I had hoped to come back with 10 orphanages ready to enroll in sponsorship immediately. I think we’ll hit 7 instead. The others just don’t fit with our model of community-to-community sponsorship where your church or business "adopts" the orphanage to sponsor the children and make annual visits.

I am not saying anything new when I report that Ethiopia is extremely poor. There are few job opportunities and that leads to a high unemployment rate. You sense how deep the problem is when you see how many beggars there are. Some of my friends who were missionaries here in the 1990s say that a lot of that mentality is leftover from the famine relief efforts of the 1980s. "We are the World" taught a generation of Ethiopians that white people bring money and food to fix your problems.

It seems that everyone wants to get into international adoption. There is a marked difference between the adoption facilities and the orphanages who do not do adoption. The "outside" differece is easy to see…lots of money, nice facilities, fancy suits for the staff.

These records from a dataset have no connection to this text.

/-! ### `State.settle` -/

@[simp] theorem State.settle_rA (s : State) (pc0 : Nat) : (s.settle pc0).rA = s.rA := by unfold State.settle; split <;> rfl
@[simp] theorem State.settle_rX (s : State) (pc0 : Nat) : (s.settle pc0).rX = s.rX := by unfold State.settle; split <;> rfl
@[simp] theorem State.settle_rI (s : State) (pc0 : Nat) : (s.settle pc0).rI = s.rI := by unfold State.settle; split <;> rfl
@[simp] theorem State.settle_rJ (s : State) (pc0 : Nat) : (s.settle pc0).rJ = s.rJ := by unfold State.settle; split <;> rfl
@[simp] theorem State.settle_ov (s : State) (pc0 : Nat) : (s.settle pc0).ov = s.ov := by unfold State.settle; split <;> rfl
@[simp] theorem State.settle_ci (s : State) (pc0 : Nat) : (s.settle pc0).ci = s.ci := by unfold State.settle; split <;> rfl
@[simp] theorem State.settle_run (s : State) (pc0 : Nat) : (s.settle pc0).run = s.run := by unfold State.settle; split <;> rfl
@[simp] theorem State.settle_mem (s : State) (pc0 : Nat) : (s.settle pc0).mem = s.mem := by unfold State.settle; split <;> rfl
@[simp] theorem State.settle_devices (s : State) (pc0 : Nat) : (s.settle pc0).devices = s.devices := by unfold State.settle; split <;> rfl
@[simp] theorem State.settle_sink (s : State) (pc0 : Nat) : (s.settle pc0).sink = s.sink := by unfold State.settle; split <;> rfl
@[simp] theorem State.settle_portLog (s : State) (pc0 : Nat) : (s.settle pc0).portLog = s.portLog := by unfold State.settle; split <;> rfl
@[simp] theorem State.settle_result (s : State) (pc0 : Nat) : (s.settle pc0).result = s.result := by unfold State.settle; split <;> rfl
@[simp] theorem State.settle_pollAnswers (s : State) (pc0 : Nat) : (s.settle pc0).pollAnswers = s.pollAnswers := by unfold State.settle; split <;> rfl
@[simp] theorem State.settle_draws (s : State) (pc0 : Nat) : (s.settle pc0).draws = s.draws := by unfold State.settle; split <;> rfl

theorem State.settle_of_ok (s : State) (pc0 : Nat) (h : s.result = .ok) : s.settle pc0 = s := by
  simp [State.settle, h]

theorem State.settle_of_error (s : State) (pc0 : Nat) (e : Fault) (h : s.result = .error e) :
    s.settle pc0 = { s with pc := pc0 } := by
  simp [State.settle, h]

theorem State.settle_raise (s : State) (pc0 : Nat) (e : Fault) :
    (s.raise e).settle pc0 = { s with pc := pc0, result := .error e } := rfl

/-! ### Index registers -/

@[simp] theorem IndexRegs.get_set_same (x : IndexRegs) (n : IReg) (v : IndexWord) : (x.set n v).get n = v := by
  cases n <;> rfl

theorem IndexRegs.get_set (x : IndexRegs) (n m : IReg) (v : IndexWord) :
    (x.set n v).get m = if m = n then v else x.get m := by
  cases n <;> cases m <;> rfl

theorem State.reg_setReg_same (s : State) (r : Reg) (w : Word) :
    (s.setReg r w).reg r = match r with
      | .i _ => (IndexWord.ofWord w).toWord
      | _ => w := by
  cases r <;> simp [State.reg, State.setReg]

theorem State.reg_setReg_other (s : State) (r q : Reg) (w : Word) (h : q ≠ r) : (s.setReg r w).reg q = s.reg q := by
  cases r <;> cases q <;> simp_all [State.reg, State.setReg, IndexRegs.get_set]

end Sys2Proof.Machine
end

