/-- JBUS, JRED and IOC succeed or fail a check made before any poll (48_io.md R390, R391, R394). -/
theorem exec_succeeds_or_deviceUnreachable {make : Int → Byte → Byte → Instr}
    (hmake : make ∈ [Instr.jbus, Instr.jred, Instr.ioc]) (addr : Int) (idx f : Byte) (s : State) :
    (∃ u, u.result = .ok ∧ exec (make addr idx f) s = .next u) ∨
    (∃ e, s.deviceUnreachable addr idx f e ∧ exec (make addr idx f) s = .next (s.raise e)) := by
  simp only [List.mem_cons, List.not_mem_nil, or_false] at hmake
  rcases hmake with rfl | rfl | rfl
  · exact (execJbus_cases addr idx f s).imp_left fun ⟨_, _, e⟩ => ⟨_, by split <;> exact State.complete_result _ _, e⟩
  · exact (execJred_cases addr idx f s).imp_left fun ⟨_, _, e⟩ => ⟨_, by split <;> exact State.complete_result _ _, e⟩
  · exact (execIoc_cases addr idx f s).imp (fun ⟨_, _, e⟩ => ⟨_, State.complete_result _ _, e⟩)
      fun ⟨x, hx, e⟩ => ⟨x, hx.imp_right .inl, e⟩

theorem State.deviceUnreachable_ne_deviceNotReady {s : State} {addr : Int} {idx f : Byte} {e : Fault}
    (h : s.deviceUnreachable addr idx f e) : e ≠ .deviceNotReady := by
  rcases h with ⟨-, rfl⟩ | ⟨-, -, rfl⟩ | ⟨-, -, -, rfl⟩ <;> decide

/-- Settles O22: IN and OUT are both a `transferBlock`, which raises right after the poll; of the other three no error is that
of a poll. -/
theorem unreadyDeviceIsReported : Obligations.UnreadyDeviceIsReported := by
  refine ⟨fun make hmake addr idx f s hidx hpresent hbusy => ⟨s.afterPoll.raise .deviceNotReady, ?_, ?_⟩,
    fun make hmake addr idx f s t h => ?_⟩
  · simp only [List.mem_cons, List.not_mem_nil, or_false] at hmake
    rcases hmake with rfl | rfl <;> exact transferBlock_of_notReady _ addr hidx hpresent hbusy
  · exact congrArg (State.raise · .deviceNotReady) s.afterPoll_eq
  · obtain ⟨u, hok, e⟩ | ⟨x, hx, e⟩ := exec_succeeds_or_deviceUnreachable hmake addr idx f s <;>
      obtain rfl := Host.Outcome.next.inj (e.symm.trans h)
    · simp [hok]
    · simpa using State.deviceUnreachable_ne_deviceNotReady hx

/-! ### A zero divisor (R243, R422) -/

theorem exec_div_of_zero {s : State} {addr : Int} {idx f : Byte} (h : s.readable addr idx f)
    (hzero : (s.operandWord addr idx f).mag = 0) :
    exec (.div addr idx f) s = .next (s.divideUnspecified.raise .divisionByZero) := by
  obtain ⟨-, e⟩ | ⟨hne, -⟩ | ⟨hne, -⟩ := h.resolve (execDiv_cases addr idx f s)
  · exact e
  · exact absurd hzero hne
  · exact absurd hzero hne

theorem step_of_fetch {s : State} {i : Instr} (hrun : s.run = .ready) (hfetch : s.fetch = .ok i) :
    step s = settleOutcome s.pc (exec i s.advance) := by
  simp only [step, State.request, hrun, hfetch]

/-- The advance of `pc` is undone by the error, so a step of DIV ends as DIV itself does. -/
theorem step_div_of_zero {s : State} {addr : Int} {idx f : Byte} (h : s.readable addr idx f)
    (hzero : (s.operandWord addr idx f).mag = 0) (hrun : s.run = .ready) (hfetch : s.fetch = .ok (.div addr idx f)) :
    step s = .next (s.divideUnspecified.raise .divisionByZero) := by
  have hexec : exec (.div addr idx f) s.advance = .next (s.advance.divideUnspecified.raise .divisionByZero) :=
    exec_div_of_zero (s := s.advance) h hzero
  rw [step_of_fetch hrun hfetch, hexec, settleOutcome, State.settle_raise]
  rfl

/-- What a division by zero reports, leaves as it was, and emits; nothing of rA and rX (60_exceptions.md R422, R444). -/
def ReportsDivisionByZero (s t : State) : Prop :=
  t.result = .error .divisionByZero ∧ t.ov = .overflow ∧ t.rI = s.rI ∧ t.rJ = s.rJ ∧ t.pc = s.pc ∧ t.ci = s.ci ∧
    t.mem = s.mem ∧ sameRest s t ∧ t.pollAnswers = s.pollAnswers ∧ emitsOverflowAndPerhapsRegisters s t

theorem reportsDivisionByZero_divideUnspecified (s : State) :
    ReportsDivisionByZero s (s.divideUnspecified.raise .divisionByZero) :=
  ⟨rfl, rfl, rfl, rfl, rfl, rfl, rfl, ⟨rfl, rfl, rfl⟩, rfl, divideUnspecified_emits s⟩

/-- Settles O24: by itself and in a step DIV ends in the same state, with the error raised where rA and rX are already free. -/
theorem divisionByZeroChangesOverflowAndARegisters : Obligations.DivisionByZeroChangesOverflowAndARegisters :=
  fun _ _ _ s h hzero => ⟨⟨_, exec_div_of_zero h hzero, reportsDivisionByZero_divideUnspecified s⟩,
    fun hrun hfetch => ⟨_, step_div_of_zero h hzero hrun hfetch, reportsDivisionByZero_divideUnspecified s⟩⟩

end Sys2Proof.Machine
end

section
/-! PROOFS. The fields that the two shared results of arithmetic leave, an addition and an unspecified division, in the manner of
the rules for the operations on the state. -/

namespace Sys2Proof.Machine

@[simp] theorem State.addResult_rJ (s : State) (r : Reg) (n : Int) : (s.addResult r n).rJ = s.rJ := by simp [State.addResult]
@[simp] theorem State.addResult_pc (s : State) (r : Reg) (n : Int) : (s.addResult r n).pc = s.pc := by simp [State.addResult]
@[simp] theorem State.addResult_ci (s : State) (r : Reg) (n : Int) : (s.addResult r n).ci = s.ci := by simp [State.addResult]
@[simp] theorem State.addResult_run (s : State) (r : Reg) (n : Int) : (s.addResult r n).run = s.run := by
  simp [State.addResult]
@[simp] theorem State.addResult_mem (s : State) (r : Reg) (n : Int) : (s.addResult r n).mem = s.mem := by
  simp [State.addResult]
@[simp] theorem State.addResult_devices (s : State) (r : Reg) (n : Int) : (s.addResult r n).devices = s.devices := by
  simp [State.addResult]
@[simp] theorem State.addResult_sink (s : State) (r : Reg) (n : Int) : (s.addResult r n).sink = s.sink := by
  simp [State.addResult]
@[simp] theorem State.addResult_result (s : State) (r : Reg) (n : Int) : (s.addResult r n).result = .ok := by
  simp [State.addResult]
@[simp] theorem State.addResult_pollAnswers (s : State) (r : Reg) (n : Int) :
    (s.addResult r n).pollAnswers = s.pollAnswers := by
  simp [State.addResult]
@[simp] theorem State.addResult_draws (s : State) (r : Reg) (n : Int) : (s.addResult r n).draws = s.draws := by
  simp [State.addResult]

@[simp] theorem State.divideUnspecified_rJ (s : State) : s.divideUnspecified.rJ = s.rJ := rfl
@[simp] theorem State.divideUnspecified_pc (s : State) : s.divideUnspecified.pc = s.pc := rfl
@[simp] theorem State.divideUnspecified_ci (s : State) : s.divideUnspecified.ci = s.ci := rfl
@[simp] theorem State.divideUnspecified_mem (s : State) : s.divideUnspecified.mem = s.mem := rfl
@[simp] theorem State.divideUnspecified_devices (s : State) : s.divideUnspecified.devices = s.devices := rfl
@[simp] theorem State.divideUnspecified_result (s : State) : s.divideUnspecified.result = .ok := rfl

end Sys2Proof.Machine
end

section
/-! PROOFS. What every request does around the instruction (40_cycle_and_halt.md R130 to R133): the fetch and decode of a word, and
the ways in which `step`, `exec_word` and `exec_cmd` end. -/

namespace Sys2Proof.Machine

/-! ### Fetch and decode -/

theorem decodeWord_of_ok {w : Word} {i : Instr} (h : decode w = .ok i) : decodeWord w = .ok i := by
  rw [decodeWord, h]

theorem decodeWord_of_error {w : Word} {r : DecodeReject} (h : decode w = .error r) :
    decodeWord w = .error .invalidOperationId := by
  rw [decodeWord, h]

/-- The one error of decode (60_exceptions.md R420). -/
theorem eq_invalidOperationId_of_decodeWord {w : Word} {e : Fault} (h : decodeWord w = .error e) :
    e = .invalidOperationId := by
  unfold decodeWord at h
  split at h <;> cases h
  rfl

theorem fetch_of_lt {s : State} (h : s.pc < Config.memSize) : s.fetch = decodeWord (s.mem.read s.pc) := by
  rw [State.fetch, memRead_of_inRange s ⟨Int.natCast_nonneg _, Int.ofNat_lt.2 h⟩]
  rfl

theorem fetch_of_le {s : State} (h : Config.memSize ≤ s.pc) : s.fetch = .error .addressOutOfRange := by
  rw [State.fetch, memRead_of_not_inRange s fun hin => absurd (Int.ofNat_lt.1 hin.2) (Nat.not_lt.2 h)]
  rfl

/-- A fetch fails at the end of memory or at a word that is no instruction. -/
theorem fetch_error_ne_divisionByZero {s : State} {e : Fault} (h : s.fetch = .error e) : e ≠ .divisionByZero := by
  obtain hlt | hle := Nat.lt_or_ge s.pc Config.memSize
  · rw [fetch_of_lt hlt] at h
    rw [eq_invalidOperationId_of_decodeWord h]
    decide
  · rw [fetch_of_le hle] at h
    cases h
    decide

/-! ### The ways in which a request ends -/

/-- A request turned away as Halted, or the answer of its action. -/
theorem request_cases {s t : State} {act : Unit → Host.Outcome State Fault Refusal} (h : s.request act = .next t) :
    t = s.raise .machineHalted ∨ (s.run = .ready ∧ act () = .next t) := by
  unfold State.request at h
  split at h
  · cases h
    exact .inl rfl
  next hrun => exact .inr ⟨hrun, h⟩

theorem request_of_ready {s : State} (act : Unit → Host.Outcome State Fault Refusal) (h : s.run = .ready) :
    s.request act = act () := by
  rw [State.request, h]

/-- How a request that injects an instruction can end: with an error taken before any instruction ran, or as the instruction. -/
def InjectionEnds (s t : State) : Prop := (∃ e, e ≠ .divisionByZero ∧ t = s.raise e) ∨ ∃ i, exec i s = .next t

theorem execWord_ends {w : Word} {s t : State} (h : execWord w s = .next t) : InjectionEnds s t := by
  obtain rfl | ⟨-, hact⟩ := request_cases h
  · exact .inl ⟨_, by decide, rfl⟩
  · split at hact
    next e he =>
      cases hact
      exact .inl ⟨e, by rw [eq_invalidOperationId_of_decodeWord he]; decide, rfl⟩
    next i _ => exact .inr ⟨i, hact⟩

theorem execCmd_ends {c : Command} {s t : State} (h : execCmd c s = .next t) : InjectionEnds s t := by
  obtain rfl | ⟨-, hact⟩ := request_cases h
  · exact .inl ⟨_, by decide, rfl⟩
  · split at hact
    · cases hact
      exact .inl ⟨_, by decide, rfl⟩
    · split at hact
      · exact .inr ⟨_, hact⟩
      · cases hact

/-- How a step can end: with an error taken before any instruction ran, or as the fetched instruction does behind the advance of
`pc`, settled. -/
theorem step_ends {s t : State} (h : step s = .next t) :
    (∃ e, e ≠ .divisionByZero ∧ t = s.raise e) ∨
    ∃ i u, s.fetch = .ok i ∧ exec i s.advance = .next u ∧ t = u.settle s.pc := by
  obtain ⟨-, rfl⟩ | ⟨-, e, he, rfl⟩ | ⟨-, i, u, hi, hu, rfl⟩ := step_cases h
  · exact .inl ⟨_, by decide, rfl⟩
  · exact .inl ⟨e, fetch_error_ne_divisionByZero he, rfl⟩
  · exact .inr ⟨i, u, hi, hu, rfl⟩

end Sys2Proof.Machine
end
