/-- Every wire buffer `TXENC` returns is a valid frame, and a hunting receiver that is fed it reports `Received` on its last byte
with the same command and payload (R116). -/
def Obligations.EncodedWireIsValidAndReceived : Prop :=
  ∀ (s t : State) (r : Response), exec .txenc s = .next t → t.resp = some r → r.status = .ok →
    ValidFrame r.wire ∧ r.wire.length = 5 + s.txLen.val ∧
      ∀ u : State, StateInv u → Hunting u →
        ∃ v, feed (rxs r.wire) u =
            some (v, List.replicate (4 + s.txLen.val) (some Response.blank) ++ [some receivedResponse]) ∧
          v.rxCmd = s.txCmd ∧ v.rxPayload = s.txPayload

/-- `TXFRAME c, p` with at most 128 payload bytes returns the wire frame of `c` and `p` as its last response, from every state that
is not faulted, and touches nothing but the transmit frame (R75, R113, R114). -/
def Obligations.TxframeBuildsTheWireFrame : Prop :=
  ∀ (c : Byte) (p : List Byte) (s : State), s.fault = false → p.length ≤ 128 →
    ∃ t, feed (txframe c p) s =
        some (t, List.replicate (1 + p.length) (some Response.blank) ++
          [some { Response.blank with wire := wireBytes c p (csum8 (summedBytes c p)) }]) ∧
      t.txCmd = c ∧ t.txPayload = p ∧ t.txCsum = csum8 (summedBytes c p) ∧
      SameReceive s t ∧ SameQueue s t ∧ SameControl s t ∧ SameOutside s t

/-- Appending a 129th byte raises the capacity fault and keeps the 128 bytes; nothing wraps and nothing is truncated (R113,
R166). -/
def Obligations.AppendingPastCapacityFaults : Prop :=
  ∀ (c b : Byte) (p : List Byte) (s : State), s.fault = false → p.length = 128 →
    ∃ t, feed (opInput (.txnew c) :: (p ++ [b]).map (fun x => opInput (.txapp x))) s =
        some (t, List.replicate 129 (some Response.blank) ++
          [some { Response.blank with status := .capfault }]) ∧
      t.fault = true ∧ t.txLen.val = 128 ∧ t.txPayload = p ∧ t.txCmd = c

/-- The checksum generator is the negated sum modulo 256 (R64), makes the whole sum zero, and does not depend on the order of the
bytes (R117). -/
def Obligations.ChecksumGeneratorLaws : Prop :=
  (∀ bs : List Byte, (sum8 bs).toNat = (bs.map BitVec.toNat).sum % 256 ∧
    (csum8 bs).toNat = (256 - (bs.map BitVec.toNat).sum % 256) % 256 ∧ csum8 bs = ~~~(sum8 bs) + 1 ∧
    add8 (sum8 bs) (csum8 bs) = 0) ∧
  (∀ as bs : List Byte, as.Perm bs → csum8 as = csum8 bs) ∧
  (∀ as bs : List Byte, sum8 (as ++ bs) = add8 (sum8 as) (sum8 bs))

/-! ### PUSH, POP -/

/-- `PUSH` stores the event and advances `wr` in `Keyboard` mode with room; otherwise it is dropped and changes nothing (R132 to
R134). -/
def Obligations.PushStoresOrDrops : Prop :=
  ∀ (d : Direction) (u : Byte) (s : State), s.fault = false →
    (s.mode = .keyboard → (s.wr.val + 1) % 10 ≠ s.rd.val → ∃ t, exec (.push d u) s = .next t ∧
      t = { s with slot := t.slot, wr := t.wr, resp := some { Response.blank with accepted := true } } ∧
      t.wr.val = (s.wr.val + 1) % 10 ∧ t.slotEvent s.wr.val = ⟨d, u⟩ ∧
      ∀ i, i ≠ s.wr.val → t.slotEvent i = s.slotEvent i) ∧
    (s.mode = .negotiating → exec (.push d u) s = .next { s with resp := some Response.blank }) ∧
    ((s.wr.val + 1) % 10 = s.rd.val → exec (.push d u) s = .next { s with resp := some Response.blank })

/-- `POP` returns the event at `SLOT[rd]` and advances `rd`, in either mode; on an empty queue it says so and changes nothing (R136,
R137). -/
def Obligations.PopReturnsOldestOrEmpty : Prop :=
  ∀ s : State, s.fault = false →
    (s.wr ≠ s.rd → ∃ t, exec .pop s = .next t ∧
      t = { s with rd := t.rd, resp := some { Response.blank with event := s.slotEvent s.rd.val } } ∧
      t.rd.val = (s.rd.val + 1) % 10) ∧
    (s.wr = s.rd → exec .pop s = .next { s with resp := some { Response.blank with empty := true } })
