theorem rxArm_resp {b : Byte} {s t : State} (h : rxArm b s = .next t) :
    ∃ result oversize, t.resp = some { Response.blank with result := result, oversize := oversize } := by
  cases hst : s.rxState with
  | init => rw [rxArm_init b hst] at h; cases h; exact ⟨_, _, rfl⟩
  | sync => rw [rxArm_sync b hst] at h; cases h; exact ⟨_, _, rfl⟩
  | lenLow => rw [rxArm_lenLow b hst] at h; cases h; exact ⟨_, _, rfl⟩
  | lenHigh => rw [rxArm_lenHigh b hst] at h; cases h; exact ⟨_, _, rfl⟩
  | command => rw [rxArm_command b hst] at h; cases h; exact ⟨_, _, rfl⟩
  | data =>
    rw [rxArm_data b hst] at h
    obtain ⟨_, rfl⟩ := rxDataArm_next h
    exact ⟨_, _, rfl⟩
  | checksum => rw [rxArm_checksum b hst] at h; cases h; exact ⟨_, _, rfl⟩

/-- What `RXB` can answer: the refusal while faulted, or what the arm of the state answers (R85). -/
theorem execRxb_next {b : Byte} {s t : State} (h : execRxb b s = .next t) :
    (s.fault = true ∧ t = s.respond (Response.ofStatus .faulted)) ∨ (s.fault = false ∧ rxArm b s = .next t) :=
  whenRunning_next h

/-- Every operation that answers holds a response: the refusal while faulted (R167), or one of its own. -/
theorem exec_resp {i : Instr} {s t : State} (h : exec i s = .next t) :
    (s.fault = true ∧ t.resp = some (Response.ofStatus .faulted)) ∨
    (s.fault = false ∧ ∃ r, t.resp = some r ∧ Answers i r) := by
  cases i with
  | rxb b =>
    obtain ⟨hf, rfl⟩ | ⟨hf, h⟩ := execRxb_next h
    · exact .inl ⟨hf, rfl⟩
    · obtain ⟨result, oversize, ht⟩ := rxArm_resp h
      exact .inr ⟨hf, _, ht, result, oversize, rfl⟩
  | abort =>
    obtain ⟨hf, rfl⟩ | ⟨hf, rfl⟩ := execAbort_next h
    · exact .inl ⟨hf, rfl⟩
    · exact .inr ⟨hf, _, rfl, rfl⟩
  | modek =>
    obtain ⟨hf, rfl⟩ | ⟨hf, rfl⟩ := execModek_next h
    · exact .inl ⟨hf, rfl⟩
    · exact .inr ⟨hf, _, rfl, rfl⟩
  | txnew c =>
    obtain ⟨hf, rfl⟩ | ⟨hf, rfl⟩ := execTxnew_next h
    · exact .inl ⟨hf, rfl⟩
    · exact .inr ⟨hf, _, rfl, rfl⟩
  | txapp b =>
    obtain ⟨hf, rfl⟩ | ⟨hf, -, rfl⟩ | ⟨hf, -, rfl⟩ := execTxapp_next h
    · exact .inl ⟨hf, rfl⟩
    · exact .inr ⟨hf, _, rfl, .inl rfl⟩
    · exact .inr ⟨hf, _, rfl, .inr rfl⟩
  | txenc =>
    obtain ⟨hf, rfl⟩ | ⟨hf, rfl⟩ := execTxenc_next h
    · exact .inl ⟨hf, rfl⟩
    · exact .inr ⟨hf, _, rfl, _, rfl⟩
  | push d u =>
    obtain ⟨hf, rfl⟩ | ⟨hf, -, rfl⟩ | ⟨hf, -, -, rfl⟩ := execPush_next h
    · exact .inl ⟨hf, rfl⟩
    · exact .inr ⟨hf, _, rfl, false, rfl⟩
    · exact .inr ⟨hf, _, rfl, true, rfl⟩
  | pop =>
    obtain ⟨hf, rfl⟩ | ⟨hf, -, rfl⟩ | ⟨hf, -, rfl⟩ := execPop_next h
    · exact .inl ⟨hf, rfl⟩
    · exact .inr ⟨hf, _, rfl, .inl rfl⟩
    · exact .inr ⟨hf, _, rfl, .inr ⟨_, rfl⟩⟩

end Sys2Proof.Machine
end

section
/-! SUPPORT. Presented operations, sequences whose every response is blank, and the transmit operations in sequence (R75). -/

In the places where there are no adoptions taking place, you find dirt, hopelessness, and difficulty.

In the midst of this, the people are amazing. I have a few leads on potential staff members for CHC–which will be our first critical decision. People make the difference, and I’m praying through the best people to invite to serve in leadership positions here.

Tomorrow I’m flying to Lalibela. Here’s a little backgrond on Lalibela from Wikipedia:

"Lalibela is a town in northern Ethiopia. Lalibela is one of Ethiopia’s holiest cities, second only to Aksum, and is a center of pilgrimage for much of the country. Unlike Aksum, the population of Lalibela is almost completely Ethiopian Orthodox Christian. Lalibela was intended to be a New Jerusalem in response to the capture of Jerusalem by Muslims, and many of its historic buildings take their name and layout from buildings in Jerusalem."